Aku mendegar sebuah suara berkeletak, nampaknya dia bisa untuk menggunakannya.

「Apa yang harus aku lakukan terhadap tisu nya sesudah aku selesai menyeka?」
「Buang saja ke dalam air.」
「Membuangnya!? Aku mengerti.」

Tak lama kemudian, aku mendengar suara pintu terbuka dan Elena pun keluar.

「Aku minta maaf karena telah merepotkanmu.」

Hmm? Ada sesuatu salah. Perasaan aneh apa ini yang menjanggal di pikiranku?
PIKON!
Itu dia! Aku belum mendengar suara air tersiram! Y-yang berarti.... tadi belum disiram!!

「Elena, tunggu!」
「I-iya, ada apa?」
「Disana seharusnya ada sebuah tuas besi kan, ada? Masuklah dan cepat putar tuas itu.」
「Ah, iya, aku mengerti.」

*SFX : Flush

Akhirnya aku mendengar suara toilet disiram, leganya.

「Kyaa! A-airnya!」

Elena terkejut oleh air yang tiba-tiba tersiram begitu saja.

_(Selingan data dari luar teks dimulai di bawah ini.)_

-- ==== Sys2Proof/Certificates/Slice0/Obligations.lean ====
section
/-! DEFINITION. The statements for the provers.  A statement about every state holds in states that no run reaches
too.  `hw` are the parameters of this hardware (R5).  `s.reporting opc v code` is the report of a completion (RESULT,
ERR, BUSY, DONE; R335).  An equation `t = { s with ... }.reporting ...` names every field that changes, so it is the
frame of the command too; a byte of a buffer is read with `Memory.lookup`, which gives none where nothing was written
(R93).  The fields `events`, `replies` and `draws` are the model's own (logs 1, 4, 5): that `draws` advances is the
model's bookkeeping, no rule of the spec. -/

open Sys2Proof Sys2Proof.Machine

/-! ## Encoding -/

/-- R122: the 13 words and what they decode to. -/
def Obligations.TableWordsDecode : Prop :=
  decode 0x00000001 = .ok .derive ∧ decode 0x00000002 = .ok .close ∧ decode 0x00000010 = .ok .encrypt ∧
  decode 0x00000011 = .ok .decrypt ∧ decode 0x00000020 = .ok .mac ∧ decode 0x00000021 = .ok .encFrame ∧
  decode 0x00000022 = .ok .decHdr ∧ decode 0x00000122 = .ok .decHdrV ∧ decode 0x00000023 = .ok .parseHello ∧
  decode 0x00000030 = .ok .probe ∧ decode 0x00000040 = .ok .sealFrame ∧ decode 0x00000041 = .ok .openFrame ∧
  decode 0x00000141 = .ok .openFrameV

/-- R120, R121: a word decodes to a command exactly if it is that command's word, and so for the four bytes of the
word in any string (their order is the model's reading of R90, log 15). -/
def Obligations.DecodeAndEncodeAgree : Prop :=
  (∀ w i, decode w = .ok i ↔ w = encode i) ∧
  (∀ i rest, decodeBytes (encodeBytes i ++ rest) = .ok (i, rest)) ∧
  (∀ s i rest, decodeBytes s = .ok (i, rest) → s = encodeBytes i ++ rest)

/-- R123: the legal words are exactly the 13 words of R122, and exactly those the decoder accepts. -/
def Obligations.LegalWordsAreTheThirteen : Prop :=
  ∀ w : Word,
    (legalWord w = true ↔ w ∈ [0x00000001#32, 0x00000002, 0x00000010, 0x00000011, 0x00000020, 0x00000021, 0x00000022,
      0x00000122, 0x00000023, 0x00000030, 0x00000040, 0x00000041, 0x00000141]) ∧
    (legalWord w = true ↔ ∃ i, decode w = .ok i)

/-! ## Steps and events -/

/-- R335: when the engine's completion is the next event and the command word in flight decodes to `i`, the step is
`exec i`, with that event taken off the list. -/
def Obligations.StepRunsTheCommandInFlight : Prop :=
  ∀ (s : State) (rest : List Event) (i : Instr), s.CompletesNext rest → decode s.cmdLatch = .ok i →
    step s = exec i { s with events := rest }

/-- R124: an illegal word is issued like any other, and completes with 0x4F and no other effect. -/
def Obligations.IllegalWordOnlyReports : Prop :=
  (∀ (s : State) (w : Word), s.busy = false →
    (busWrite hw s 0x000C 4 w).2 = .ok ∧ (busWrite hw s 0x000C 4 w).1.cmdLatch = w ∧
      (busWrite hw s 0x000C 4 w).1.busy = true) ∧
  (∀ (s : State) (rest : List Event), s.CompletesNext rest → legalWord s.cmdLatch = false →
    step s = .next ({ s with events := rest }.reporting (s.cmdLatch.extractLsb' 0 8) (s.cmdLatch.getLsbD 8) 0x4F))

/-- R95: a bus read changes nothing but the model's own list of replies, and reading the same offset again with no event
between gives the same reply. -/
def Obligations.BusReadChangesNothing : Prop :=
  ∀ (s : State) (off : BitVec 16) (size : Nat) (rest : List Event),
    (s.events = .read off size :: rest →
      step s = .next { s with events := rest, replies := busRead hw s off size :: s.replies }) ∧
    (s.events = .read off size :: .read off size :: rest → ∃ t u, step s = .next t ∧ step t = .next u ∧
      u.replies = busRead hw s off size :: busRead hw s off size :: s.replies)

/-- R82: a bus write is one step that gives a reply, and a write that returns BUSERR changes no state of the block. -/
def Obligations.BusWriteStep : Prop :=
  ∀ (s : State) (off : BitVec 16) (size : Nat) (d : Word) (rest : List Event),
    s.events = .write off size d :: rest →
      ((busWrite hw s off size d).2 = .ok ∨ (busWrite hw s off size d).2 = .busErr) ∧
      ((busWrite hw s off size d).2 = .ok → step s = .next { (busWrite hw s off size d).1 with
        events := rest, replies := .ok :: s.replies }) ∧
      ((busWrite hw s off size d).2 = .busErr → step s = .next { s with
        events := rest, replies := .busErr :: s.replies })

/-- R83, R84, R85: a transaction returns BUSERR if its size is not 4, its offset is misaligned or its offset is
reserved; a read in no other case, a write in no other case but a read-only register or the OUT window (R86). -/
def Obligations.BusErrorsAreExactlyThese : Prop :=
  ∀ (s : State) (off : BitVec 16) (size : Nat) (d : Word),
    (busRead hw s off size = .busErr ↔
      accessWellFormed off size = false ∨ reservedOffset hw.bufBytes off = true) ∧
    ((busWrite hw s off size d).2 = .busErr ↔
      accessWellFormed off size = false ∨ reservedOffset hw.bufBytes off = true ∨ readOnlyOffset off = true)

/-- R344, R345: what a write does while a command is in flight; and that a write to a read-only register or to OUT
returns BUSERR whether or not the block is busy. -/
def Obligations.WritesWhileBusyAreDropped : Prop :=
  (∀ (s : State) (off : BitVec 16) (d : Word), s.busy = true →
    busWrite hw s 0x000C 4 d = ({ s with cmdOvr := true, draws := s.draws + 1 }, .ok) ∧
    (off.toNat % 4 = 0 → inputOffset hw.bufBytes off = true →
      busWrite hw s off 4 d = ({ s with busyWr := true, draws := s.draws + 1 }, .ok)) ∧
    (∃ t, busWrite hw s 0x0008 4 d = (t, .ok) ∧ t.statusWord = s.statusWord &&& ~~~(d &&& 0x1E))) ∧
  (∀ (s : State) (off : BitVec 16) (d : Word), readOnlyOffset off = true → busWrite hw s off 4 d = (s, .busErr))

/-- R53: from issue to completion no bus transaction changes a register or buffer byte that a command reads or writes,
nor the command in flight. -/
def Obligations.InputsFrozenWhileBusy : Prop :=
  ∀ (s t : State), s.busy = true →
    ((∃ off size rest, s.events = .read off size :: rest) ∨
      (∃ off size d rest, s.events = .write off size d :: rest)) →
    step s = .next t →
    t = { s with
      done := t.done, err := t.err, cmdOvr := t.cmdOvr, busyWr := t.busyWr,
      events := t.events, replies := t.replies, draws := t.draws }

/-- R390, R391: a host that waits for completion never loses a write: neither sticky flag becomes set. -/
def Obligations.WaitingHostLosesNoWrite : Prop :=
  ∀ s t : State, s.HostWaits → step s = .next t →
    (t.cmdOvr = true → s.cmdOvr = true) ∧ (t.busyWr = true → s.busyWr = true)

「Tak apa, airnya hanya menyiram apa saja.」
「Ah, airnya diam lagi.」
「Iya kan.」
「Itu benar-benar mengejutkanku.」

Berhasil selamat dari masalah terhebat di hari ini, aku menuntun Elena ke tempat cuci tangan.

「Cuci tangan-mu disini.」

Aku memutar kerannya dan air menyembur kelar, lagi-lagi Elena terkejut.

「Kenapa kau tak mencoba menggunakan 【Sabun Tangan】 saat mencuci tangan?」
「【Sabun Tangan】?」

Aku menggerakkan tangan Elena ke bawah pompa dari tempat 【Sabun Tangan】 dan memencet pompannya. (TLN: Bingung mau Tl apa, mungkin readers bisa bantu?)

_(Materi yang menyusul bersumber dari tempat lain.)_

@[simp] theorem State.setCtrl_irqEn (s : State) (d : Word) : (s.setCtrl d).irqEn = d.getLsbD 0 := rfl
@[simp] theorem State.setCtrl_hsOneshot (s : State) (d : Word) : (s.setCtrl d).hsOneshot = d.getLsbD 1 := rfl
@[simp] theorem State.setCtrl_busy (s : State) (d : Word) : (s.setCtrl d).busy = s.busy := rfl
@[simp] theorem State.setCtrl_done (s : State) (d : Word) : (s.setCtrl d).done = s.done := rfl
@[simp] theorem State.setCtrl_err (s : State) (d : Word) : (s.setCtrl d).err = s.err := rfl
@[simp] theorem State.setCtrl_cmdOvr (s : State) (d : Word) : (s.setCtrl d).cmdOvr = s.cmdOvr := rfl
@[simp] theorem State.setCtrl_busyWr (s : State) (d : Word) : (s.setCtrl d).busyWr = s.busyWr := rfl
@[simp] theorem State.setCtrl_conn (s : State) (d : Word) : (s.setCtrl d).conn = s.conn := rfl
@[simp] theorem State.setCtrl_hsValid (s : State) (d : Word) : (s.setCtrl d).hsValid = s.hsValid := rfl
@[simp] theorem State.setCtrl_tokenWr (s : State) (d : Word) : (s.setCtrl d).tokenWr = s.tokenWr := rfl
@[simp] theorem State.setCtrl_cmdLatch (s : State) (d : Word) : (s.setCtrl d).cmdLatch = s.cmdLatch := rfl
@[simp] theorem State.setCtrl_resCode (s : State) (d : Word) : (s.setCtrl d).resCode = s.resCode := rfl
@[simp] theorem State.setCtrl_resOpc (s : State) (d : Word) : (s.setCtrl d).resOpc = s.resOpc := rfl
@[simp] theorem State.setCtrl_resV (s : State) (d : Word) : (s.setCtrl d).resV = s.resV := rfl
@[simp] theorem State.setCtrl_inLen (s : State) (d : Word) : (s.setCtrl d).inLen = s.inLen := rfl
@[simp] theorem State.setCtrl_outCap (s : State) (d : Word) : (s.setCtrl d).outCap = s.outCap := rfl
@[simp] theorem State.setCtrl_outLen (s : State) (d : Word) : (s.setCtrl d).outLen = s.outLen := rfl
@[simp] theorem State.setCtrl_token0 (s : State) (d : Word) : (s.setCtrl d).token0 = s.token0 := rfl
@[simp] theorem State.setCtrl_token1 (s : State) (d : Word) : (s.setCtrl d).token1 = s.token1 := rfl
@[simp] theorem State.setCtrl_token2 (s : State) (d : Word) : (s.setCtrl d).token2 = s.token2 := rfl
@[simp] theorem State.setCtrl_token3 (s : State) (d : Word) : (s.setCtrl d).token3 = s.token3 := rfl
@[simp] theorem State.setCtrl_tok (s : State) (d : Word) : (s.setCtrl d).tok = s.tok := rfl
@[simp] theorem State.setCtrl_key (s : State) (d : Word) : (s.setCtrl d).key = s.key := rfl
@[simp] theorem State.setCtrl_iv (s : State) (d : Word) : (s.setCtrl d).iv = s.iv := rfl
@[simp] theorem State.setCtrl_devid (s : State) (d : Word) : (s.setCtrl d).devid = s.devid := rfl
@[simp] theorem State.setCtrl_stamp (s : State) (d : Word) : (s.setCtrl d).stamp = s.stamp := rfl
@[simp] theorem State.setCtrl_rxMagic (s : State) (d : Word) : (s.setCtrl d).rxMagic = s.rxMagic := rfl
@[simp] theorem State.setCtrl_rxTotlen (s : State) (d : Word) : (s.setCtrl d).rxTotlen = s.rxTotlen := rfl
@[simp] theorem State.setCtrl_rxDevid (s : State) (d : Word) : (s.setCtrl d).rxDevid = s.rxDevid := rfl
@[simp] theorem State.setCtrl_rxStamp (s : State) (d : Word) : (s.setCtrl d).rxStamp = s.rxStamp := rfl
@[simp] theorem State.setCtrl_rxCksum (s : State) (d : Word) : (s.setCtrl d).rxCksum = s.rxCksum := rfl
@[simp] theorem State.setCtrl_digest (s : State) (d : Word) : (s.setCtrl d).digest = s.digest := rfl
@[simp] theorem State.setCtrl_inBuf (s : State) (d : Word) : (s.setCtrl d).inBuf = s.inBuf := rfl
@[simp] theorem State.setCtrl_outBuf (s : State) (d : Word) : (s.setCtrl d).outBuf = s.outBuf := rfl
@[simp] theorem State.setCtrl_events (s : State) (d : Word) : (s.setCtrl d).events = s.events := rfl
@[simp] theorem State.setCtrl_replies (s : State) (d : Word) : (s.setCtrl d).replies = s.replies := rfl
@[simp] theorem State.setCtrl_draws (s : State) (d : Word) : (s.setCtrl d).draws = s.draws := rfl

@[simp] theorem State.ackStatus_irqEn (s : State) (d : Word) : (s.ackStatus d).irqEn = s.irqEn := rfl
@[simp] theorem State.ackStatus_hsOneshot (s : State) (d : Word) : (s.ackStatus d).hsOneshot = s.hsOneshot := rfl
@[simp] theorem State.ackStatus_busy (s : State) (d : Word) : (s.ackStatus d).busy = s.busy := rfl
@[simp] theorem State.ackStatus_done (s : State) (d : Word) : (s.ackStatus d).done = (s.done && !d.getLsbD 1) := rfl
@[simp] theorem State.ackStatus_err (s : State) (d : Word) : (s.ackStatus d).err = (s.err && !d.getLsbD 2) := rfl
@[simp] theorem State.ackStatus_cmdOvr (s : State) (d : Word) : (s.ackStatus d).cmdOvr = (s.cmdOvr && !d.getLsbD 3) := rfl
@[simp] theorem State.ackStatus_busyWr (s : State) (d : Word) : (s.ackStatus d).busyWr = (s.busyWr && !d.getLsbD 4) := rfl
@[simp] theorem State.ackStatus_conn (s : State) (d : Word) : (s.ackStatus d).conn = s.conn := rfl
@[simp] theorem State.ackStatus_hsValid (s : State) (d : Word) : (s.ackStatus d).hsValid = s.hsValid := rfl
@[simp] theorem State.ackStatus_tokenWr (s : State) (d : Word) : (s.ackStatus d).tokenWr = s.tokenWr := rfl
@[simp] theorem State.ackStatus_cmdLatch (s : State) (d : Word) : (s.ackStatus d).cmdLatch = s.cmdLatch := rfl
@[simp] theorem State.ackStatus_resCode (s : State) (d : Word) : (s.ackStatus d).resCode = s.resCode := rfl
@[simp] theorem State.ackStatus_resOpc (s : State) (d : Word) : (s.ackStatus d).resOpc = s.resOpc := rfl
@[simp] theorem State.ackStatus_resV (s : State) (d : Word) : (s.ackStatus d).resV = s.resV := rfl
@[simp] theorem State.ackStatus_inLen (s : State) (d : Word) : (s.ackStatus d).inLen = s.inLen := rfl
@[simp] theorem State.ackStatus_outCap (s : State) (d : Word) : (s.ackStatus d).outCap = s.outCap := rfl
@[simp] theorem State.ackStatus_outLen (s : State) (d : Word) : (s.ackStatus d).outLen = s.outLen := rfl
@[simp] theorem State.ackStatus_token0 (s : State) (d : Word) : (s.ackStatus d).token0 = s.token0 := rfl
@[simp] theorem State.ackStatus_token1 (s : State) (d : Word) : (s.ackStatus d).token1 = s.token1 := rfl
@[simp] theorem State.ackStatus_token2 (s : State) (d : Word) : (s.ackStatus d).token2 = s.token2 := rfl
@[simp] theorem State.ackStatus_token3 (s : State) (d : Word) : (s.ackStatus d).token3 = s.token3 := rfl
@[simp] theorem State.ackStatus_tok (s : State) (d : Word) : (s.ackStatus d).tok = s.tok := rfl
@[simp] theorem State.ackStatus_key (s : State) (d : Word) : (s.ackStatus d).key = s.key := rfl
@[simp] theorem State.ackStatus_iv (s : State) (d : Word) : (s.ackStatus d).iv = s.iv := rfl
@[simp] theorem State.ackStatus_devid (s : State) (d : Word) : (s.ackStatus d).devid = s.devid := rfl
@[simp] theorem State.ackStatus_stamp (s : State) (d : Word) : (s.ackStatus d).stamp = s.stamp := rfl
@[simp] theorem State.ackStatus_rxMagic (s : State) (d : Word) : (s.ackStatus d).rxMagic = s.rxMagic := rfl
@[simp] theorem State.ackStatus_rxTotlen (s : State) (d : Word) : (s.ackStatus d).rxTotlen = s.rxTotlen := rfl
@[simp] theorem State.ackStatus_rxDevid (s : State) (d : Word) : (s.ackStatus d).rxDevid = s.rxDevid := rfl
@[simp] theorem State.ackStatus_rxStamp (s : State) (d : Word) : (s.ackStatus d).rxStamp = s.rxStamp := rfl
@[simp] theorem State.ackStatus_rxCksum (s : State) (d : Word) : (s.ackStatus d).rxCksum = s.rxCksum := rfl
@[simp] theorem State.ackStatus_digest (s : State) (d : Word) : (s.ackStatus d).digest = s.digest := rfl
@[simp] theorem State.ackStatus_inBuf (s : State) (d : Word) : (s.ackStatus d).inBuf = s.inBuf := rfl
@[simp] theorem State.ackStatus_outBuf (s : State) (d : Word) : (s.ackStatus d).outBuf = s.outBuf := rfl
@[simp] theorem State.ackStatus_events (s : State) (d : Word) : (s.ackStatus d).events = s.events := rfl
@[simp] theorem State.ackStatus_replies (s : State) (d : Word) : (s.ackStatus d).replies = s.replies := rfl
@[simp] theorem State.ackStatus_draws (s : State) (d : Word) : (s.ackStatus d).draws = s.draws := rfl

「Kyaa! Sesuatu yang putih muncrat keluar.」

Kenapa kau harus ngomong seperti itu sih! Astaga.

「Jika kau menggosokan tanganmu, maka akan berbusa dan membersihkan tanganmu.」
「Oke, aku akan coba.」

*SFX : Gosok Gosok :v

「Ini luar biasa! Berbusa!」

Mata Elena bersinar-sinar seperti anak kecil yang senang.

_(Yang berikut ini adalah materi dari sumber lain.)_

/-- OUT_LEN is the same, and so is every byte of OUT below it, all of them written (R40, R92). -/
def SameOutput (t t' : State) : Prop :=
  t.outLen = t'.outLen ∧
    ∀ a < t.outLen.toNat, ∃ b, t.outBuf.lookup a = some b ∧ t'.outBuf.lookup a = some b

/-- The same output reads the same, whatever unwritten bytes read as (R93). -/
theorem SameOutput.memRead_eq {t t' : State} (h : SameOutput t t') :
    t.memRead .output 0 t.outLen.toNat = t'.memRead .output 0 t.outLen.toNat := by
  obtain ⟨-, hbytes⟩ := h
  refine List.map_congr_left fun a ha => ?_
  obtain ⟨b, hb, hb'⟩ := hbytes a (List.mem_range.1 ha)
  simp [State.readByte, State.buffer, hb, hb']

/-- One string written at the start of OUT in two states. -/
theorem sameOutput_writeOut (s s' : State) {out : Bytes} (h : out.length < 65536) :
    SameOutput (s.writeOut out) (s'.writeOut out) := by
  have hn : (BitVec.ofNat 16 out.length).toNat = out.length := by
    rw [BitVec.toNat_ofNat]
    omega
  refine ⟨rfl, fun a ha => ?_⟩
  rw [State.writeOut_outLen, hn] at ha
  refine ⟨out[a], ?_, ?_⟩ <;> simpa using lookup_write_inside _ 0 out a ha

/-- The RX registers are the same (R47 to R49). -/
def SameHeader (t t' : State) : Prop :=
  t.rxMagic = t'.rxMagic ∧ t.rxTotlen = t'.rxTotlen ∧ t.rxDevid = t'.rxDevid ∧ t.rxStamp = t'.rxStamp ∧
    t.rxCksum = t'.rxCksum

/-- The header of one frame latched in two states. -/
theorem sameHeader_latchHeader (s s' : State) {f f' : Bytes} (h : f = f') :
    SameHeader (s.latchHeader f) (s'.latchHeader f') := by
  subst h
  exact ⟨rfl, rfl, rfl, rfl, rfl⟩

/-- Two successes of command `i`: they leave the same inputs, and what the command writes beside them is the same. -/
structure SameEffect (i : Instr) (t t' : State) : Prop where
  inputs : InputsAgree t t'
  output : writesOut i = true → SameOutput t t'
  header : i = .decHdr ∨ i = .decHdrV ∨ i = .openFrame ∨ i = .openFrameV → SameHeader t t'
  digest : i = .mac ∨ i = .encFrame ∨ i = .sealFrame ∨ i = .decHdrV ∨ i = .openFrameV → t.digest = t'.digest

/-- Two states in which one string was delivered: the same inputs are left, and the same output. -/
structure SameDelivery (t t' : State) : Prop where
  inputs : InputsAgree t t'
  output : SameOutput t t'

section
variable {s s' : State} (h : InputsAgree s s')
include h

theorem InputsAgree.closed_iff : s.conn = false ↔ s'.conn = false := by
  obtain ⟨hconn, -⟩ := h
  rw [hconn]

theorem InputsAgree.noHandshake_iff : s.hsValid = false ↔ s'.hsValid = false := by
  obtain ⟨-, hvalid, -⟩ := h
  rw [hvalid]

theorem InputsAgree.inLen_eq : s.inLen = s'.inLen := by
  obtain ⟨-, -, -, -, -, -, -, -, -, -, -, -, -, hlen, -⟩ := h
  exact hlen

theorem InputsAgree.outCap_eq : s.outCap = s'.outCap := by
  obtain ⟨-, -, -, -, -, -, -, -, -, -, -, -, -, -, hcap, -⟩ := h
  exact hcap

theorem InputsAgree.input_eq : s.input = s'.input := by
  obtain ⟨-, -, -, -, -, -, -, -, -, -, -, -, -, -, -, hinput⟩ := h
  exact hinput

theorem InputsAgree.inTooLong_iff (p : Params) : s.inTooLong p = true ↔ s'.inTooLong p = true := by
  rw [State.inTooLong, State.inTooLong, h.inLen_eq]

theorem InputsAgree.capTooLong_iff (p : Params) : s.capTooLong p = true ↔ s'.capTooLong p = true := by
  rw [State.capTooLong, State.capTooLong, h.outCap_eq]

「Hei, kau tidak bisa memainkannya selamanya jadi cepatlah di bilas.」
「I-iya.」

Sesudah Elena menyiram busanya, Aku memberinya handuk.

「Ini, seka-lah tanganmu.」
「Terima kasih banyak. Kain ini lembut dan halus」

Elena yang sudah selesai membersihkan tangannya, tanpa sadar menatap tangannya sendiri.

「Tanganku sangat lembut. Ini sangat luar biasa!」

Jika dia sesenang ini sesudah membersihkan tangannya, aku sedikit khawatir kedepannya akan seperti apa. Bersamaan dengan yang aku pikirkan, aku merasakan perasaan
hangat dan lembut di hatiku untuk beberapa alasan.